Assigned task
Using the entries below, write out the line with "30 ≠ k := by", the line with "variable (s : State)", and every line in between, exactly as each is written.
** Opening Data extracts block **
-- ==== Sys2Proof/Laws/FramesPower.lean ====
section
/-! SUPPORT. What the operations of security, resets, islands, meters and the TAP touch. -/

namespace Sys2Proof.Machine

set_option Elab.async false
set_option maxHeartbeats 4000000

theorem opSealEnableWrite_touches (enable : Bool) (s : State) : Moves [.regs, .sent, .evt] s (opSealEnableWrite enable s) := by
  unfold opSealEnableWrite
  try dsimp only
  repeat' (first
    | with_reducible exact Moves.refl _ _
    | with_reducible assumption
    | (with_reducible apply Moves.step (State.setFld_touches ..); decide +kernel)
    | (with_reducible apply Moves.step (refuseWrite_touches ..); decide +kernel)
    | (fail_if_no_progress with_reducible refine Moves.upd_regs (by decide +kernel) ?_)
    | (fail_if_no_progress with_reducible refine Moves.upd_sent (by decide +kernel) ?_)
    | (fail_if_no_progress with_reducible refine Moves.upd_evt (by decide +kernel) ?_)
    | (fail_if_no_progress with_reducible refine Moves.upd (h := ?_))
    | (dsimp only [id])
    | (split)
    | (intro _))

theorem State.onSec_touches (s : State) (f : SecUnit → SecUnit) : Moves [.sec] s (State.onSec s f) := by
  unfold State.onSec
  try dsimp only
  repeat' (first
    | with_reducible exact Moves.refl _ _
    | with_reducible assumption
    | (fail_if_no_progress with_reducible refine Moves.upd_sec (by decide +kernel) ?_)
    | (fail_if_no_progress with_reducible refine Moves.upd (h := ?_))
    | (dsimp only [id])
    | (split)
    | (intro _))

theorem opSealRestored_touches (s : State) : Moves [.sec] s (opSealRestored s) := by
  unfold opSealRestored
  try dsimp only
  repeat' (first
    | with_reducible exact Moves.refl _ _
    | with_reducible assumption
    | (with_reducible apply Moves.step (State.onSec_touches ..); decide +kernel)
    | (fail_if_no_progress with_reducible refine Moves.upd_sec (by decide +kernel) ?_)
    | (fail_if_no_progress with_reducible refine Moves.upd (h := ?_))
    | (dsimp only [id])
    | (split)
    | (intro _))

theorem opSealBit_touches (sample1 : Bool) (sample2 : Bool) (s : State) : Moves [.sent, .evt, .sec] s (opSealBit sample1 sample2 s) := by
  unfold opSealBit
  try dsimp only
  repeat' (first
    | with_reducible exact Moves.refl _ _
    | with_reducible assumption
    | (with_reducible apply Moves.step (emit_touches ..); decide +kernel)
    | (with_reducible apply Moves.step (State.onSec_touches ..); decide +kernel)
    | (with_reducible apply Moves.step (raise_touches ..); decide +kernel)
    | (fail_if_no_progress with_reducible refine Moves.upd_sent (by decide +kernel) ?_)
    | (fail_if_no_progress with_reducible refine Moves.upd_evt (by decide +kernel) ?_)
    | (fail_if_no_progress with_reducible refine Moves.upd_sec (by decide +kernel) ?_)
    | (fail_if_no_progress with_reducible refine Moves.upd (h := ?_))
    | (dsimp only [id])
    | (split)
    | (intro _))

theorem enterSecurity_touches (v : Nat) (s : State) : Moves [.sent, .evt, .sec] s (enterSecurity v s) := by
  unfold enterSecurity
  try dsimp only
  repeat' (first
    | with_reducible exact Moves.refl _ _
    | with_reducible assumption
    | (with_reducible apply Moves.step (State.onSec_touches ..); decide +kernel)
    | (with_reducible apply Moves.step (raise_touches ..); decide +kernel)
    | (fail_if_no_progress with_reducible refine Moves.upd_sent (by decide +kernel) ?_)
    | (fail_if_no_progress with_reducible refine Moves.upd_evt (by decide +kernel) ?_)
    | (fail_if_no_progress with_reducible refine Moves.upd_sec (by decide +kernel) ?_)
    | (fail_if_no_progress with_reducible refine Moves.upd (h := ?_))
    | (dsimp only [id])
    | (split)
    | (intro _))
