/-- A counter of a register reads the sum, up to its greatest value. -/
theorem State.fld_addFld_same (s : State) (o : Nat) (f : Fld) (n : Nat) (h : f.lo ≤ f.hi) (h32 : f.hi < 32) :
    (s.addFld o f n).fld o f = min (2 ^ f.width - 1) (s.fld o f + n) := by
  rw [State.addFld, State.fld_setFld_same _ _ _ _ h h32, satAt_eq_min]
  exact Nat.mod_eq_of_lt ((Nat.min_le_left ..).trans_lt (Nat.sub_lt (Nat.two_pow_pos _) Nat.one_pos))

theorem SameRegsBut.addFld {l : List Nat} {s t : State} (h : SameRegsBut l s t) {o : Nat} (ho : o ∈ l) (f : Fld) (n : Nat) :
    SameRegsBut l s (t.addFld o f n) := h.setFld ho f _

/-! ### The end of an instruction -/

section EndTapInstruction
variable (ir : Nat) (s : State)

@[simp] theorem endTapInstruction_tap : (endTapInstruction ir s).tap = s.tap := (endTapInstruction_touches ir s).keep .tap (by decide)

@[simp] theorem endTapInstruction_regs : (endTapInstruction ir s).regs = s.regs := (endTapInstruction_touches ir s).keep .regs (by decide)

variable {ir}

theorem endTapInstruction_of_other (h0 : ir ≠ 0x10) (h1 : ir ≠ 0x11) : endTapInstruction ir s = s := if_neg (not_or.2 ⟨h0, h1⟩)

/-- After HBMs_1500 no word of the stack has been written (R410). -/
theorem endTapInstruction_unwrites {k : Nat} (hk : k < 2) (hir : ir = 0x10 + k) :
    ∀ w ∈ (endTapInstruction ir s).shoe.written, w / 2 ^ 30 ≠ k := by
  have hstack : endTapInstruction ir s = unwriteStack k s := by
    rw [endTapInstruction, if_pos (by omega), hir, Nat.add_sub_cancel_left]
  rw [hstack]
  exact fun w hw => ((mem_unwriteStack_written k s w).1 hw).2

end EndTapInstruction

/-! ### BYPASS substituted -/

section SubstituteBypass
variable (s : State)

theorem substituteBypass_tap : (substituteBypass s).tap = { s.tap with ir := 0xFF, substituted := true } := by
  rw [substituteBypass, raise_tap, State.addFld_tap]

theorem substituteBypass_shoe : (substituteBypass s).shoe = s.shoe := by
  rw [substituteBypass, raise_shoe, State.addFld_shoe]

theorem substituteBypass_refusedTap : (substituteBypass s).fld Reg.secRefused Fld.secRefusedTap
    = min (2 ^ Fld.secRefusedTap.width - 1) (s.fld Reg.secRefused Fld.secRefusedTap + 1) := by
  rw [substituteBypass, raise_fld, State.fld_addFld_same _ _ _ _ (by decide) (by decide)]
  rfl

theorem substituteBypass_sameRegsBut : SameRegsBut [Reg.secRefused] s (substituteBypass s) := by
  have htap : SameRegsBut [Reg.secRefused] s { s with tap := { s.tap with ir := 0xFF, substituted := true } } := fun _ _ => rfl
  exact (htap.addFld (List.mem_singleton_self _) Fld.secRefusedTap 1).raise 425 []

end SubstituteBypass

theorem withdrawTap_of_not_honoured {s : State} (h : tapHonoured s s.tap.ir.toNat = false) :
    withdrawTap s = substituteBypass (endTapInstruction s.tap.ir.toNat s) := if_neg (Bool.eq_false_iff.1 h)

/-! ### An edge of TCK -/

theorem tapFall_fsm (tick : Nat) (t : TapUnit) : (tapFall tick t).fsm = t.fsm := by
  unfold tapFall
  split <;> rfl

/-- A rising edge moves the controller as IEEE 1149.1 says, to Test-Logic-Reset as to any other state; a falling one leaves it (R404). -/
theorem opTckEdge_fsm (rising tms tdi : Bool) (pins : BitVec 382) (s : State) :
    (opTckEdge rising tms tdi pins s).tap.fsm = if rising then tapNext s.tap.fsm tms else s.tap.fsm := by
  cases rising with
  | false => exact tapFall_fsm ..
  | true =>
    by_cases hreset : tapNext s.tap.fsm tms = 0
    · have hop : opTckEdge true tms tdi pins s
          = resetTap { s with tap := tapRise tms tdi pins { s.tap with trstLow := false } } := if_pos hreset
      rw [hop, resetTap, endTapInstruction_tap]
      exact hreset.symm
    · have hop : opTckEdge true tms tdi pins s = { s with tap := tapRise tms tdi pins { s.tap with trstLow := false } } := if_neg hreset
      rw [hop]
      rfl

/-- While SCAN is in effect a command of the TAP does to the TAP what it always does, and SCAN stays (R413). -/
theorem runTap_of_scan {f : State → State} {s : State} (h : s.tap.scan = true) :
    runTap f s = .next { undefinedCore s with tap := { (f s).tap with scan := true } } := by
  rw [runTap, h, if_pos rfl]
** Closing Data extracts block **
Output for this exercise
    ∀ w ∈ (endTapInstruction ir s).shoe.written, w / 2 ^ 30 ≠ k := by
  have hstack : endTapInstruction ir s = unwriteStack k s := by
    rw [endTapInstruction, if_pos (by omega), hir, Nat.add_sub_cancel_left]
  rw [hstack]
  exact fun w hw => ((mem_unwriteStack_written k s w).1 hw).2

end EndTapInstruction

/-! ### BYPASS substituted -/

section SubstituteBypass
variable (s : State)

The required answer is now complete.